[Task statement] How do the lines below between the ones holding "## Pipes -/" and "The video pipe", inclusive, read? Give them again exactly, with no other lines.

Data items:
'''

-- ==== Sys2Proof/Machine/SceneMarks.lean ====
section
/-! DEFINITION. Layer pipes and where their registers live (R139), dirty tracking: the bands that register writes and snooped memory
writes mark (R95, R96, R108, R137), and the sprite keys (R87). -/

namespace Sys2Proof.Machine

/-! ## Pipes -/

/-- Whether pipe `p` now serves head `n`. -/
def State.pipeServes (s : State) (p n : Nat) : Bool :=
  s.bit (SCENE_ASSIGN p) SCENE_ASSIGN_present && s.fld (SCENE_ASSIGN p) SCENE_ASSIGN_cur_head == n

/-- The tile pipe that supplies layer `m` of head `n`. -/
def State.tilePipe (s : State) (n m : Nat) : Option Nat :=
  ((List.range 4).map (fun h => 8 * h + m)).find? (fun p => s.pipeServes p n)

/-- The video slot that a video pipe now holds; after a reset it is p % 2. -/
def State.videoSlot (s : State) (p : Nat) : Nat := smGet (fun p => p % 2) s.vslot p

/-- The video pipe that supplies video layer `v` of head `n`. -/
def State.videoPipe (s : State) (n v : Nat) : Option Nat :=
  ((List.range 8).map (32 + ·)).find? (fun p => s.pipeServes p n && s.videoSlot p == v)

/-- The home register of a tile pipe: the one of the slot it serves after reset. `r` names the register by head and layer. -/
def tileHome (r : Nat → Nat → Nat) (p : Nat) : Nat := r (p / 8) (p % 8)

/-- The home register of a video pipe. -/
def videoHome (r : Nat → Nat → Nat) (p : Nat) : Nat := r ((p - 32) / 2) (p % 2)

/-- Whether a pipe in transit has left slot `slot` of head `n`, or waits for it (R139): a tile pipe keeps its number. -/
def State.pipeAway (s : State) (n slot p : Nat) : Bool :=
  let r := SCENE_ASSIGN p
  s.bit r SCENE_ASSIGN_pending && !s.bit r SCENE_ASSIGN_present &&
    ((s.fld r SCENE_ASSIGN_cur_head == n && (if p < 32 then p % 8 else s.videoSlot p) == slot) ||
      (s.fld r SCENE_ASSIGN_head == n && (if p < 32 then p % 8 else s.fld r SCENE_ASSIGN_slot) == slot))

/-- The tile pipe, or video pipe, whose registers an access to a slot of head `n` reaches: that of the slot, unless one is in transit from or to it (R139). -/
def State.tileAccess (s : State) (n m : Nat) : Option Nat :=
  if (List.range 32).any (fun p => p % 8 == m && s.pipeAway n m p) then none else s.tilePipe n m
def State.videoAccess (s : State) (n v : Nat) : Option Nat :=
  if (List.range 8).any (fun p => s.pipeAway n v (32 + p)) then none else s.videoPipe n v

/-- Where the register at an address of the SCENE block lives: a layer or video register lives with the pipe in that slot, and a
slot without a pipe, or with one in transit from or to it, has none (R139). -/
def State.sceneHome (s : State) (a : Nat) : Option Nat :=
  let n := (a - 0x40100000) / 0x1000
  let off := (a - 0x40100000) % 0x1000
  if a < 0x40100000 ∨ 0x40104000 ≤ a then some a
  else if 0x100 ≤ off ∧ off < 0x300 then
    (s.tileAccess n ((off - 0x100) / 0x40)).map (fun p => 0x40100100 + 0x1000 * (p / 8) + 0x40 * (p % 8) + (off - 0x100) % 0x40)
  else if 0x500 ≤ off ∧ off < 0x580 then
    (s.videoAccess n ((off - 0x500) / 0x40)).map
      (fun p => 0x40100500 + 0x1000 * ((p - 32) / 2) + 0x40 * (p % 2) + (off - 0x500) % 0x40)
  else some a

/-! ## Values in use -/

/-- The value of a scene register that the line now composed uses: a Kiln write during the line is sampled at the next (R98, R113). -/
def State.useReg (s : State) (n a : Nat) : Word := ((s.head n).lineOld.lookup a).getD (s.reg a)

/-- A field of a scene register as the line now composed uses it. -/
def State.useFld (s : State) (n a : Nat) (f : Fld) : Nat := getF (s.useReg n a) f

/-- A one-bit field of a scene register as the line now composed uses it. -/
def State.useBit (s : State) (n a : Nat) (f : Fld) : Bool := s.useFld n a f == 1

/-! ## Where a layer shows -/

/-- The line ranges that clip the marks of a source: the union of its windows when its mask is nonzero and not inverted, else
every line (R96, R123). -/
def State.srcLines (s : State) (n src : Nat) : List (Nat × Nat) :=
  let win := s.fld (SCENE_COMP n src) SCENE_COMP_win
  if win == 0 || s.bit (SCENE_COMP n src) SCENE_COMP_win_inv then [(0, 0xFFFF)]
  else ((List.range 8).filter win.testBit).map fun w =>
    (s.fld (SCENE_WIN_Y n w) SCENE_WIN_Y_lo, s.fld (SCENE_WIN_Y n w) SCENE_WIN_Y_hi)

/-- Whether a line lies in one of some line ranges. -/
def inLines (rs : List (Nat × Nat)) (y : Nat) : Bool := rs.any (fun r => r.1 ≤ y && y ≤ r.2)

/-- Every band in which a source can show enters the pending set. -/
def markSource (s : State) (n src : Nat) : State :=
  (s.srcLines n src).foldl (fun s r => markLines s n r.1 r.2) s

/-- The control register of the layer in slot `m` of head `n`, 0 when no pipe serves it. -/
def State.layerCtrl (s : State) (n m : Nat) : Word :=
  match s.tilePipe n m with
  | some p => s.reg (tileHome SCENE_LAYER_CTRL p)
  | none => 0

/-- The bands covering the destination rectangle of video layer `v`, clipped by its windows, enter the pending set (R137). -/
def markVideo (s : State) (n v : Nat) : State :=
  match s.videoPipe n v with
  | none => s
  | some p =>
    let y0 := signed 16 (s.fld (videoHome SCENE_VID_DST_XY p) SCENE_VID_DST_XY_y)
    let h := s.fld (videoHome SCENE_VID_DST_WH p) SCENE_VID_DST_WH_y
    if h == 0 then s
    else (s.srcLines n (9 + v)).foldl (fun s r => markLines s n (max y0 r.1) (min (y0 + h - 1) r.2)) s

/-- Whether source `src` of head `n` is enabled. -/
def State.srcEnabled (s : State) (n src : Nat) : Bool :=
  if src < 8 then bitOf (s.layerCtrl n src) SCENE_LAYER_CTRL_enable
  else if src == 8 then s.bit (SCENE_SPR_CTRL n) SCENE_SPR_CTRL_enable
  else match s.videoPipe n (src - 9) with
    | some p => s.bit (videoHome SCENE_VID_CTRL p) SCENE_VID_CTRL_enable
    | none => false

/-- The marks of a register write of the scene block, made once with the registers as they stand (Table 4-5, R137); the write makes
them before and after it changes the register. `off` is the offset in the head's page; one that no map lists marks nothing (R44). -/
def markSceneReg (s : State) (n off : Nat) : State :=
  if off == 0x10 ∨ off == 0x18 ∨ off == 0x1C then markAll s n
  else if (regRow (0x40100000 + 0x1000 * n + off)).isNone then s
  else if 0x100 ≤ off ∧ off < 0x300 then
    let m := (off - 0x100) / 0x40
    if s.srcEnabled n m then markSource s n m else s
  else if 0x400 ≤ off ∧ off < 0x42C then
    let src := (off - 0x400) / 4
    if s.srcEnabled n src then markSource s n src else s
  else if 0x500 ≤ off ∧ off < 0x580 then markVideo s n ((off - 0x500) / 0x40)
  else if 0x440 ≤ off ∧ off < 0x500 ∨ 0x600 ≤ off ∧ off < 0x608 then markAll s n
  else s

/-! ## Sprite keys -/

/-- The key of a descriptor from its four words (R87). -/
def sprKeyOf (w0 w1 w2 w3 : Nat) : SprKey :=
  { enable := w0.testBit 31, last := w0.testBit 30, x := bitsN w0 29 16, y := bitsN w0 13 0, h8 := bitsN w1 31 26,
    affine := w2.testBit 20, boxEn := w2.testBit 19, boxH8 := bitsN w3 13 8 }

/-- The key of a descriptor that has never been read: disabled. -/
def sprKeyNone (_ : Nat) : SprKey := sprKeyOf 0 0 0 0

/-- The key that the engine holds for descriptor `d` of head `n`. -/
def State.sprKey (s : State) (n d : Nat) : SprKey := smGet sprKeyNone (s.head n).keys d

/-- The height of a sprite in lines (R81). -/
def SprKey.lines (k : SprKey) : Nat := if k.affine && k.boxEn then (k.boxH8 + 1) * 8 else (k.h8 + 1) * 8

/-- The bands covering the lines of an enabled sprite enter the pending set. -/
def markSprite (s : State) (n : Nat) (k : SprKey) : State :=
  if k.enable then markLines s n (signed 14 k.y) (signed 14 k.y + k.lines - 1) else s

/-- The fields of a key in the bytes of a descriptor, its other bits 0. -/
def SprKey.bytes (k : SprKey) : List Byte :=
  leBytes 4 (cond k.enable (2 ^ 31) 0 + cond k.last (2 ^ 30) 0 + k.x * 2 ^ 16 + k.y) ++ leBytes 4 (k.h8 * 2 ^ 26) ++
    leBytes 4 (cond k.affine (2 ^ 20) 0 + cond k.boxEn (2 ^ 19) 0) ++ leBytes 4 (k.boxH8 * 2 ^ 8)

/-- The key of a descriptor at `base` after a snooped write of `len` bytes at `a`: of its bytes those written are taken, and the others stay as the key has
them, stale where an alias has changed them (R87, R95). -/
def SprKey.update (s : State) (k : SprKey) (base a len : Nat) : SprKey :=
  let bytes := (List.zip (List.range 16) k.bytes).map fun e => if a ≤ base + e.1 && base + e.1 < a + len then BitVec.ofNat 8 (s.peekLE (base + e.1) 1) else e.2
  let word := fun i => leOf ((bytes.drop (4 * i)).take 4)
  sprKeyOf (word 0) (word 1) (word 2) (word 3)

/-- A descriptor's key updated by a snooped write, with the bands of the sprite before and after marked (R87, Table 4-5). -/
def rekeySprite (s : State) (n a len d : Nat) : State :=
  let h := s.head n
  let new := (s.sprKey n d).update s (h.sprBase + 16 * d) a len
  let s := markSprite s n (s.sprKey n d)
  let s := s.setHead n { s.head n with keys := smSet sprKeyNone (s.head n).keys d new }
  markSprite s n new

/-! ## Snooping (R95, R96, R108) -/

/-- The indices, of `size` bytes each from `base` and fewer than `count`, that a write of `len` bytes at `a` touches: the first, and how many. -/
def touched (base size count a len : Nat) : Nat × Nat :=
  if len == 0 ∨ a + len ≤ base ∨ base + size * count ≤ a then (0, 0)
  else
    let lo := (a - base) / size
    let hi := min (count - 1) ((a + len - 1 - base) / size)
    (lo, hi + 1 - lo)

/-- Whether a beam list wrote the SCROLL of layer `m` of head `n` in this frame or the last; the frame number wraps (R158). -/
def State.scrollByBeam (s : State) (n m : Nat) : Bool :=
  match (s.head n).scrollBeam.lookup m with
  | some f => ((s.reg (HEAD_FRAME n)).toNat + 2 ^ 32 - f) % 2 ^ 32 ≤ 1
  | none => false

/-- The marks of a snooped write to the map of layer `m` of head `n`. -/
def snoopLayer (s : State) (n m a len : Nat) : State :=
  match s.tilePipe n m with
  | none => s
  | some p =>
    let c := s.reg (tileHome SCENE_LAYER_CTRL p)
    let mw := getF c SCENE_LAYER_CTRL_map_w
    let mh := getF c SCENE_LAYER_CTRL_map_h
    let ts := if bitOf c SCENE_LAYER_CTRL_tile16 then 16 else 8
    let (lo, cnt) := touched (s.reg (tileHome SCENE_LAYER_MAP p)).toNat 4 (2 ^ (mw + mh)) a len
    if !bitOf c SCENE_LAYER_CTRL_enable || cnt == 0 then s
    else if bitOf c SCENE_LAYER_CTRL_affine || s.scrollByBeam n m then markSource s n m
    else
      let k0 := lo / 2 ^ mw
      let k1 := (lo + cnt - 1) / 2 ^ mw
      let sy := s.fld (tileHome SCENE_LAYER_SCROLL p) SCENE_LAYER_SCROLL_y
      let win := s.srcLines n m
      markLineList s n ((List.range (s.height n)).filter fun y =>
        let row := (y + sy) % (2 ^ mh * ts) / ts
        k0 ≤ row && row ≤ k1 && inLines win y)

/-- The keys and marks of a snooped write to the sprite table of head `n`. -/
def snoopSprites (s : State) (n a len : Nat) : State :=
  let (lo, cnt) := touched (s.head n).sprBase 16 (s.head n).sprCount a len
  (List.range cnt).foldl (fun s i => rekeySprite s n a len (lo + i)) s

/-- A snooped write to the beam list region of head `n` marks every band (R108). -/
def snoopBeam (s : State) (n a len : Nat) : State :=
  if (touched (s.head n).beamBase 32 (s.head n).beamLen a len).2 == 0 then s else markAll s n

/-- What the scene engine does with a write of `len` bytes at Kiln address `a`, once the bytes are stored. -/
def snoop (s : State) (a len : Nat) : State :=
  if len == 0 || !snooped a then s
  else (List.range 4).foldl (fun s n =>
    snoopBeam (snoopSprites ((List.range 8).foldl (fun s m => snoopLayer s n m a len) s) n a len) n a len) s

end Sys2Proof.Machine
end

'''

[Your solution]
/-! ## Pipes -/

/-- Whether pipe `p` now serves head `n`. -/
def State.pipeServes (s : State) (p n : Nat) : Bool :=
  s.bit (SCENE_ASSIGN p) SCENE_ASSIGN_present && s.fld (SCENE_ASSIGN p) SCENE_ASSIGN_cur_head == n

/-- The tile pipe that supplies layer `m` of head `n`. -/
def State.tilePipe (s : State) (n m : Nat) : Option Nat :=
  ((List.range 4).map (fun h => 8 * h + m)).find? (fun p => s.pipeServes p n)

/-- The video slot that a video pipe now holds; after a reset it is p % 2. -/
def State.videoSlot (s : State) (p : Nat) : Nat := smGet (fun p => p % 2) s.vslot p

/-- The video pipe that supplies video layer `v` of head `n`. -/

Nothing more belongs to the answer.